Slow OpenCL/OpenGL context switch Time wasted every frame when context switching

Hello.
I wrote this application which uses 6 3D viewports (6 different views of the world) and executes tenthes of different OpenCL kernels on the textured surface created. Fortunately I manage to keep it 60Hz, but when I started profiling (Using shtDelta functions found in NVidia SDK) I found out that most of the time is wasted on the first kernel (Which actually copies input to output , thus does nothing…) and practically no time is wasted on the other tenthes of kernels , which are fairly complex and execute difficult image processing techniques. I thus assume (and hope to be right) that the payment here is on the context switch between OpenGL/OpenCL. Is that so ? Is there a way to avoid that ?

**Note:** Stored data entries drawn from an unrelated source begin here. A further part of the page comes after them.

theorem execFreeze_touches (peer : Nat) (s : State) :
    OutTouches [.doms, .tallies, .fences, .quarantine, .weft, .shuttle, .batten, .spindle, .keys, .loom, .log, .counters, .trace, .events, .bp, .link, .out] s (execFreeze peer s) := by
  unfold execFreeze
  repeat' first
    | with_reducible apply Touches.refl
    | with_reducible assumption
    | with_reducible intro _
    | with_reducible apply OutTouches.next
    | with_reducible apply OutTouches.nextIf
    | (with_reducible apply Touches.comp (State.endSpent_touches _); rotate_left; decide)
    | (with_reducible apply State.onMsg_touches; decide)
    | (with_reducible apply Touches.comp (State.takeFreeze_touches _ _ _ _); rotate_left; decide)
    | with_reducible apply Touches.ite
    | with_reducible apply OutTouches.ite
    | split
    | dsimp only

theorem consentBody_touches (s : State) (c : Cmd) :
    ResTouches [.doms, .tallies] s (consentBody s c) := by
  unfold consentBody
  repeat' first
    | with_reducible apply Touches.refl
    | with_reducible assumption
    | with_reducible intro _
    | with_reducible apply ResTouches.fail
    | with_reducible apply ResTouches.refuse
    | with_reducible apply ResTouches.ok
    | with_reducible apply ResTouches.done
    | with_reducible apply ResTouches.wait
    | (with_reducible apply Touches.comp (State.setDom_touches _ _ _); rotate_left; decide)
    | (with_reducible apply ResTouches.comp (Res.ok_touches _ _ _); rotate_left; decide)
    | with_reducible apply Touches.ite
    | with_reducible apply ResTouches.ite
    | split
    | dsimp only

theorem traceConfigBody_touches (s : State) (c : Cmd) :
    ResTouches [.doms, .tallies, .trace] s (traceConfigBody s c) := by
  unfold traceConfigBody
  repeat' first
    | with_reducible apply Touches.refl
    | with_reducible assumption
    | with_reducible intro _
    | with_reducible apply ResTouches.fail
    | with_reducible apply ResTouches.refuse
    | with_reducible apply ResTouches.ok
    | with_reducible apply ResTouches.done
    | with_reducible apply ResTouches.wait
    | (with_reducible apply ResTouches.comp (consentBody_touches _ _); rotate_left; decide)
    | (with_reducible apply ResTouches.comp (Res.ok_touches _ _ _); rotate_left; decide)
    | with_reducible apply Touches.ite
    | with_reducible apply ResTouches.ite
    | split
    | ((with_reducible apply Touches.set_trace); rotate_left; decide)
    | dsimp only

theorem trcConfigSpec_touches (t : State) (c : Cmd) :
    ResTouches [.doms, .tallies, .trace] t (trcConfigSpec.body t c) := by
  unfold trcConfigSpec
  dsimp only
  repeat' first
    | with_reducible apply Touches.refl
    | with_reducible assumption
    | intro _
    | with_reducible apply ResTouches.fail
    | with_reducible apply ResTouches.refuse
    | with_reducible apply ResTouches.ok
    | with_reducible apply ResTouches.done
    | with_reducible apply ResTouches.wait
    | (with_reducible apply ResTouches.comp (traceConfigBody_touches _ _); rotate_left; decide)
    | with_reducible apply Touches.ite
    | with_reducible apply ResTouches.ite
    | split
    | dsimp only

theorem execTrcConfig_touches (src : Src) (s : State) :
    OutTouches [.doms, .tallies, .fences, .shuttle, .spdm, .loom, .log, .counters, .trace, .mailbox, .out] s (execTrcConfig src s) := by
  unfold execTrcConfig
  repeat' first
    | with_reducible apply Touches.refl
    | with_reducible assumption
    | with_reducible intro _
    | with_reducible apply OutTouches.next
    | with_reducible apply OutTouches.nextIf
    | (with_reducible apply State.runSrc_touches; rotate_left; decide)
    | ((with_reducible show Touches _ _ (CmdSpec.after _ _ _)); exact Touches.refl _ _)
    | (with_reducible apply ResTouches.mono (trcConfigSpec_touches _ _); decide)
    | with_reducible apply Touches.ite
    | with_reducible apply OutTouches.ite
    | split
    | dsimp only

theorem traceMarkBody_touches (s : State) (c : Cmd) :
    ResTouches [.counters, .trace] s (traceMarkBody s c) := by
  unfold traceMarkBody
  repeat' first
    | with_reducible apply Touches.refl
    | with_reducible assumption
    | with_reducible intro _
    | with_reducible apply ResTouches.fail
    | with_reducible apply ResTouches.refuse
    | with_reducible apply ResTouches.ok
    | with_reducible apply ResTouches.done
    | with_reducible apply ResTouches.wait
    | (with_reducible apply Touches.comp (State.traceWrite_touches _ _); rotate_left; decide)
    | (with_reducible apply ResTouches.comp (Res.ok_touches _ _ _); rotate_left; decide)
    | with_reducible apply Touches.ite
    | with_reducible apply ResTouches.ite
    | split
    | dsimp only

theorem trcMarkSpec_touches (t : State) (c : Cmd) :
    ResTouches [.counters, .trace] t (trcMarkSpec.body t c) := by
  unfold trcMarkSpec
  dsimp only
  repeat' first
    | with_reducible apply Touches.refl
    | with_reducible assumption
    | intro _
    | with_reducible apply ResTouches.fail
    | with_reducible apply ResTouches.refuse
    | with_reducible apply ResTouches.ok
    | with_reducible apply ResTouches.done
    | with_reducible apply ResTouches.wait
    | (with_reducible apply ResTouches.comp (traceMarkBody_touches _ _); rotate_left; decide)
    | with_reducible apply Touches.ite
    | with_reducible apply ResTouches.ite
    | split
    | dsimp only

theorem execTrcMark_touches (src : Src) (s : State) :
    OutTouches [.tallies, .fences, .shuttle, .spdm, .loom, .log, .counters, .trace, .mailbox, .out] s (execTrcMark src s) := by
  unfold execTrcMark
  repeat' first
    | with_reducible apply Touches.refl
    | with_reducible assumption
    | with_reducible intro _
    | with_reducible apply OutTouches.next
    | with_reducible apply OutTouches.nextIf
    | (with_reducible apply State.runSrc_touches; rotate_left; decide)
    | ((with_reducible show Touches _ _ (CmdSpec.after _ _ _)); exact Touches.refl _ _)
    | (with_reducible apply ResTouches.mono (trcMarkSpec_touches _ _); decide)
    | with_reducible apply Touches.ite
    | with_reducible apply OutTouches.ite
    | split
    | dsimp only

theorem traceReadBody_touches (s : State) (c : Cmd) :
    ResTouches [] s (traceReadBody s c) := by
  unfold traceReadBody
  repeat' first
    | with_reducible apply Touches.refl
    | with_reducible assumption
    | with_reducible intro _
    | with_reducible apply ResTouches.fail
    | with_reducible apply ResTouches.refuse
    | with_reducible apply ResTouches.ok
    | with_reducible apply ResTouches.done
    | with_reducible apply ResTouches.wait
    | (with_reducible apply ResTouches.comp (Res.ok_touches _ _ _); rotate_left; decide)
    | with_reducible apply OptTouches.getD
    | with_reducible apply Touches.ite
    | with_reducible apply ResTouches.ite
    | split
    | dsimp only

theorem trcReadSpec_touches (t : State) (c : Cmd) :
    ResTouches [] t (trcReadSpec.body t c) := by
  unfold trcReadSpec
  dsimp only
  repeat' first
    | with_reducible apply Touches.refl
    | with_reducible assumption
    | intro _
    | with_reducible apply ResTouches.fail
    | with_reducible apply ResTouches.refuse
    | with_reducible apply ResTouches.ok
    | with_reducible apply ResTouches.done
    | with_reducible apply ResTouches.wait
    | (with_reducible apply ResTouches.comp (traceReadBody_touches _ _); rotate_left; decide)
    | with_reducible apply Touches.ite
    | with_reducible apply ResTouches.ite
    | split
    | dsimp only

theorem execTrcRead_touches (src : Src) (s : State) :
    OutTouches [.tallies, .fences, .shuttle, .spdm, .loom, .log, .counters, .trace, .mailbox, .out] s (execTrcRead src s) := by
  unfold execTrcRead
  repeat' first
    | with_reducible apply Touches.refl
    | with_reducible assumption
    | with_reducible intro _
    | with_reducible apply OutTouches.next
    | with_reducible apply OutTouches.nextIf
    | (with_reducible apply State.runSrc_touches; rotate_left; decide)
    | ((with_reducible show Touches _ _ (CmdSpec.after _ _ _)); exact Touches.refl _ _)
    | (with_reducible apply ResTouches.mono (trcReadSpec_touches _ _); decide)
    | with_reducible apply Touches.ite
    | with_reducible apply OutTouches.ite
    | split
    | dsimp only

theorem State.writeSegment_touches (s : State) (src : Nat) (all : List Segment) (ldi : Nat) :
    Touches [.counters, .trace] s (State.writeSegment s src all ldi) := by
  unfold State.writeSegment
  repeat' first
    | with_reducible apply Touches.refl
    | with_reducible assumption
    | with_reducible intro _
    | (with_reducible apply Touches.comp (State.traceWrite_touches _ _); rotate_left; decide)
    | with_reducible apply Touches.ite
    | split
    | dsimp only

I also tried NVidia OpenCL profiler to try and understand the nature of the problem, yet this one showed times in microseconds which don’t resemble any kernel times I measured. Could it be that NVidia got the “microseconds” wrong with “Nanoseconds?”. The context switches, by the way , show on the profiler as 3.62% consumers of the GPU, so how come I get this delay measuring on the CPU ? Does the driver’s return ring buffer suffer from some latency I can’t tell ?(Which explains the more accurate profiler results…)

I also took the liberty and executed the oclVolumeRender sample , which does 60 Hz on my 470 card, measuring (again…) 16 milliseconds for a kernel to whom which the profiler gives a totally different result.

Ideas will be welcomed.
Eyal.